I am also very new to CUDA (maybe a couple weeks into it), but I’m one of the best when it comes to working with relational databases. I’ve found things that carry over to CUDA from databases and embedded to be very important to keep in mind.
Hopefully I’m correct on this. I’ve identified two fundamentals with CUDA that are foreign to standard C development:
- It is important to think in sets.
It’s my understanding that one CUDA warp processes 32 threads simultaneously, but not like a processor that is switching threads, and not like two CPU cores working independently at the same time. The CUDA warp has 32 copies of thread-specific registers and the instruction applies to every single thread at the same time. If you have an if…else block and one thread has the “if” portion as true and the other is false, the instructions for both branches are executed (only they are not applied to the false portion of the branch). This is called “Warp Divergence”. Any execution that is not a multiple of 32 threads leaves processing power on the table. Any execution that has a large number of branching if statements and control flow can create a penalty because of execution. I believe this is to increase density on the silicone chips. 32 is likely the Goldilocks number for the warp size.

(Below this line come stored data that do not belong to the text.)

-- ==== Sys2Proof/Machine/MapEng.lean ====
section
/-!
DEFINITION. The yield map engine (R279–R304): sweep, attribution through the delay kernel, cells, kernel estimation,
sealing, residency, journal and export.
-/
namespace Sys2Proof.Machine

/-! ## Grid (R280), cells (R281–R283) -/

/-- Cell size code, origin and season start of a field: as the MAP commit that named it gave them, else as the
registers stand (R279). -/
def fieldGeo (s : State) (f : Nat) : List Word :=
  ((s.cfg.fields.find? fun x => x.1 == f).map Prod.snd).getD
    [BitVec.ofNat 32 (s.get fMAP_CFG_CELL), s.rd fMAP_ORG_LAT.addr, s.rd fMAP_ORG_LON.addr, s.rd fMAP_ORG_H.addr,
      s.rd fMAP_SEASON_LO.addr, s.rd fMAP_SEASON_HI.addr]

/-- The side of a field's cells in 1/4,096 m (R280). -/
def mapSide (s : State) (f : Nat) : Nat := match ((fieldGeo s f).getD 0 0#32).toNat with
  | 0 => 4096
  | 1 => 2048
  | _ => 8192

/-- The season start of a field, module time in ns. -/
def fieldSeason (s : State) (f : Nat) : Nat :=
  ((fieldGeo s f).getD 4 0#32).toNat + 4294967296 * ((fieldGeo s f).getD 5 0#32).toNat

/-- A length in m as 1/4,096 m, the units of the sweep (log entry 12). -/
def mapUnits (x : F32) : Int := f32Round (f32Mul x 0x45800000#32)

def MapTile.of (k : MapKey) : MapTile := ⟨k.field, k.i / 256, k.j / 256⟩

/-- The slot that holds a tile. -/
def mapSlot (s : State) (t : MapTile) : Option Nat := (List.range 512).find? fun n =>
  s.bit (fMAP_DIR_STAT_VALID n) && s.get (fMAP_DIR_STAT_FIELD n) == t.field
    && ofField 16 (s.get (fMAP_DIR_KEY_TX n)) == t.tx && ofField 16 (s.get (fMAP_DIR_KEY_TY n)) == t.ty

/-- The address of a cell in slot n (R281). -/
def cellAddr (n : Nat) (k : MapKey) : Nat :=
  0x100000000 + n * 0x200000 + ((k.j % 256).toNat * 256 + (k.i % 256).toNat) * 32

/-- The cell record at address a (R282). -/
structure Cell where
  mass : Nat
  area : Nat
  moist : Nat
  moistMin : Nat
  moistMax : Nat
  loss : Nat
  lossMax : Nat
  qual : Nat
  hist : List Nat
  first : Nat
  pass : Nat
  flags : Nat
  deriving DecidableEq, Repr

def leNat (bs : List Byte) : Nat := bs.foldr (fun b n => b.toNat + 256 * n) 0
def leBytes : Nat → Nat → List Byte
  | 0, _ => []
  | k + 1, n => BitVec.ofNat 8 n :: leBytes k (n / 256)

def cellOf (bs : List Byte) : Cell :=
  let f (o n : Nat) : Nat := leNat ((bs.drop o).take n)
  ⟨f 0 4, f 4 2, f 6 2, f 8 2, f 0xA 2, f 0xC 2, f 0xE 2, f 0x10 2, (List.range 8).map fun i => f (0x12 + i) 1,
    f 0x1A 4, f 0x1E 1, f 0x1F 1⟩

def cellBytes (c : Cell) : List Byte :=
  leBytes 4 c.mass ++ leBytes 2 c.area ++ leBytes 2 c.moist ++ leBytes 2 c.moistMin ++ leBytes 2 c.moistMax
  ++ leBytes 2 c.loss ++ leBytes 2 c.lossMax ++ leBytes 2 c.qual ++ c.hist.map (BitVec.ofNat 8) ++ leBytes 4 c.first
  ++ leBytes 1 c.pass ++ leBytes 1 c.flags

def emptyCell : List Byte := List.replicate 32 0#8

/-- The record a cell has on the eMMC; EMPTY where the map store holds none. -/
def storedCell (s : State) (k : MapKey) : List Byte := ((s.map.store.find? fun x => x.1 == k).map Prod.snd).getD emptyCell

def cellState (c : Cell) : Nat := c.flags % 4
def withState (c : Cell) (v : Nat) : Cell := { c with flags := c.flags / 4 * 4 + v }
def orBit (x k : Nat) : Nat := if x / 2 ^ k % 2 = 1 then x else x + 2 ^ k

/-! ## Mass that is not mapped (R286, R294, R296) -/

def unattr (kg : F32) (s : State) : State :=
  (s.wr fMAP_UNATTR.addr (f32Add (s.rd fMAP_UNATTR.addr) kg)).putBit fMAP_EVT_UNATTR true

def notMapped (why : Nat) (kg : F32) (s : State) : State := (unattr kg s).evMax 0x8006 0 why (f16OfF32 kg)

def kgOfGrams (g : Int) : F32 := f32Div (f32OfInt g) 0x447A0000#32

/-! ## Residency (R296) -/

def touch (n : Nat) (s : State) : State :=
  { s with map := { s.map with touched := n :: s.map.touched.filter (· != n) } }

/-- MAP_TILES and MAP_PEND as the directory and the queue stand (R303). -/
def showTiles (s : State) : State :=
  let cnt (f : Nat → Fld) : Nat := ((List.range 512).filter fun n => s.bit (fMAP_DIR_STAT_VALID n) && s.bit (f n)).length
  let res := ((List.range 512).filter fun n => s.bit (fMAP_DIR_STAT_VALID n)).length
  let load := cnt fMAP_DIR_STAT_LOADING
  let open' := cnt fMAP_DIR_STAT_OPEN
  (((s.put fMAP_TILES_RESIDENT res).put fMAP_TILES_OPEN open').put fMAP_TILES_LOADING (min load 63)).put
    fMAP_PEND_QUEUED s.map.incs.length

/-- The least recently touched slot without an OPEN cell and not DIRTY; a free slot comes first (R296). -/
def victim (s : State) : Option Nat :=
  match (List.range 512).find? fun n => !s.bit (fMAP_DIR_STAT_VALID n) with
  | some n => some n
  | none => s.map.touched.reverse.find? fun n =>
      !s.bit (fMAP_DIR_STAT_OPEN n) && !s.bit (fMAP_DIR_STAT_DIRTY n) && !s.bit (fMAP_DIR_STAT_LOADING n)

/-- Makes a tile resident: a tile of the store starts loading, one that has never been cut is created EMPTY. A full
store refuses a new tile (R296, R298). -/
def ensureTile (t : MapTile) (s : State) : Option Nat × State :=
  match mapSlot s t with
  | some n => (some n, touch n s)
  | none =>
    let stored := s.map.store.any fun x => MapTile.of x.1 == t
    let slot := if !stored && s.bit fMAP_STATUS_STORE_FULL then none else victim s
    match slot with
    | none => (none, s)
    | some n =>
      let s := (s.put (fMAP_DIR_KEY_TX n) (toField 16 t.tx)).put (fMAP_DIR_KEY_TY n) (toField 16 t.ty)
      let s := (s.put (fMAP_DIR_STAT n) 0).put (fMAP_DIR_STAT_FIELD n) t.field
      let s := (s.putBit (fMAP_DIR_STAT_VALID n) true).putBit (fMAP_DIR_STAT_LOADING n) stored
      let lo := 0x100000000 + n * 0x200000
      let s := if stored then s else
        { s with mem := s.mem.filter fun c => decide (c.1 < lo) || decide (lo + 0x200000 ≤ c.1) }
      (some n, touch n s)

def refuseInc (slot why : Nat) (g : Int) (s : State) : State :=
  let s := (unattr (kgOfGrams g) s).inc fMAP_PEND_REFUSED
  (s.putBit fMAP_EVT_REFUSED true).ev 0x8007 (slot % 256) why

/-! ## Cells (R287) -/

def wmean (old x mass g : Nat) : Nat := if mass + g = 0 then old else (old * mass + x * g + (mass + g) / 2) / (mass + g)
def cls (pct : F32) : Nat := min 15 (f32Floor (f32Div pct 0x3E800000#32)).toNat
def centi (x : F32) : Nat := min 65535 (f32Round (f32Mul x 0x42C80000#32)).toNat

def sampSig (m : MapSample) (i : Nat) : F32 × Bool := m.sig.getD (i - 128) (0#32, false)

/-- One value of a cell with its mean, lowest and highest; an invalid entry updates none. -/
def mixMoist (m : MapSample) (g : Nat) (c : Cell) : Cell :=
  let x := sampSig m 145
  if !x.2 then c
  else
    let v := centi x.1
    { c with moist := wmean c.moist v c.mass g, moistMin := if c.moistMax = 0 then v else min c.moistMin v
             moistMax := max c.moistMax v }

def mixLoss (m : MapSample) (g : Nat) (c : Cell) : Cell :=
  let a := sampSig m 128
  let b := sampSig m 129
  if !(a.2 && b.2) then c
  else
    let v := min 65535 (f32Round (f32Add a.1 b.1)).toNat
    { c with loss := wmean c.loss v c.mass g, lossMax := max c.lossMax v }

def mixQual (m : MapSample) (g : Nat) (c : Cell) : Cell :=
  let q := if m.gq then
      let br := wmean (c.qual % 16) (cls m.broken) c.mass g
      let mo := wmean (c.qual / 16 % 16) (cls m.mog) c.mass g
      orBit (c.qual / 256 * 256 + 16 * min 15 mo + min 15 br) 8
    else c.qual
  let q := if m.swing = 2 ∨ m.swing = 3 then orBit q 9 else if m.swing = 4 then orBit q 10 else q
  { c with qual := q }

/-- A cell brought up to date with an increment of `g` grams; a negative one only lowers MASS (R287). -/
def addGrams (m : MapSample) (g : Int) (c : Cell) : Cell :=
  if g < 0 then { c with mass := c.mass - g.natAbs }
  else
    let c := if g = 0 then c else mixQual m g.toNat (mixLoss m g.toNat (mixMoist m g.toNat c))
    let t := c.mass + g.toNat
    { c with mass := min t 4294967295, flags := if 4294967295 ≤ t then orBit c.flags 4 else c.flags }

/-- A cell cut for the first time by an interval: area, FIRST, PASS and STATE (R287, R293). -/
def cutCell (x : MapInc) (c : Cell) : Cell :=
  if x.area = 0 then c
  else
    let newPass := cellState c != 1
    let a := min 65535 (c.area + x.area)
    let c := { c with area := a, first := if newPass then x.time else c.first
                      pass := if newPass then min 255 (c.pass + 1) else c.pass
                      flags := if a = 65535 then orBit c.flags 4 else c.flags }
    withState { c with flags := if x.odo then orBit c.flags 3 else c.flags } 1

/-- A histogram count of the cell (R288). -/
def countBin (x : MapInc) (c : Cell) : Cell := match x.bin with
  | some b => { c with hist := c.hist.mapIdx fun i h => if i = b then min 255 (h + 1) else h }
  | none => c

/-- A cell after an increment (R287, R288). -/
def incCell (x : MapInc) (c : Cell) : Cell := countBin x (addGrams x.samp x.grams (cutCell x c))

/-- The record of a cell: in its slot; while its tile is loading, as the store holds it with the DEFERRED increments
applied; of a tile that is not resident, as the store holds it. -/
def mapCell (s : State) (k : MapKey) : Cell :=
  match mapSlot s (MapTile.of k) with
  | some n =>
    if s.bit (fMAP_DIR_STAT_LOADING n) then
      (s.map.incs.filter fun x => x.key == k).foldl (fun c x => incCell x c) (cellOf (storedCell s k))
    else cellOf (s.rdBytes (cellAddr n k) 32)
  | none => cellOf (storedCell s k)

def putCell (n : Nat) (k : MapKey) (c : Cell) (s : State) : State := s.wrBytes (cellAddr n k) (cellBytes c)

/-- An increment reaches a resident cell. -/
def applyInc (n : Nat) (x : MapInc) (s : State) : State :=
  let c := incCell x (mapCell s x.key)
  let s := putCell n x.key c s
  if cellState c = 1 then s.putBit (fMAP_DIR_STAT_OPEN n) true else s

/-- An increment goes to its tile: applied, DEFERRED while the tile loads, or REFUSED (R296). -/
def sendInc (x : MapInc) (s : State) : State :=
  let (slot, s) := ensureTile (MapTile.of x.key) s
  match slot with
  | none => refuseInc 0 2 x.grams s
  | some n =>
    if !s.bit (fMAP_DIR_STAT_LOADING n) then applyInc n x s
    else if s.map.incs.length < 65536 then { s with map := { s.map with incs := s.map.incs ++ [x] } }
    else refuseInc n 1 x.grams s

/-! ## The path ring -/

def noIv : MapIv := ⟨false, false, false, 0#32, 0#32, 0#32, 0, 0, []⟩
def ivOf (s : State) (j : Int) : MapIv :=
  if j < 0 then noIv else ((s.map.ring.find? fun x => x.1 == j.toNat).map Prod.snd).getD noIv
def setIv (j : Nat) (v : MapIv) (s : State) : State :=
  { s with map := { s.map with ring := s.map.ring.map fun x => if x.1 = j then (j, v) else x } }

This guy does a good job explaining this: http://people.maths.ox.ac.uk/~gilesm/cuda/lecs/lec3-2x2.pdf
- Understand #1 and then it makes sense why external memory operations are so expensive. I believe, and I’m not yet sure on this, that when you have a bunch of threads in the same warp that need to access external memory randomly, and they’re not accessing the same page, that when external memory is being fetched that all other threads in a warp must wait for the fetch operation to complete.
I think of a warp like this machine. Each pancake is a thread. If there was no pancake in a position, the machine must still wait as all threads perform their instruction at the same time.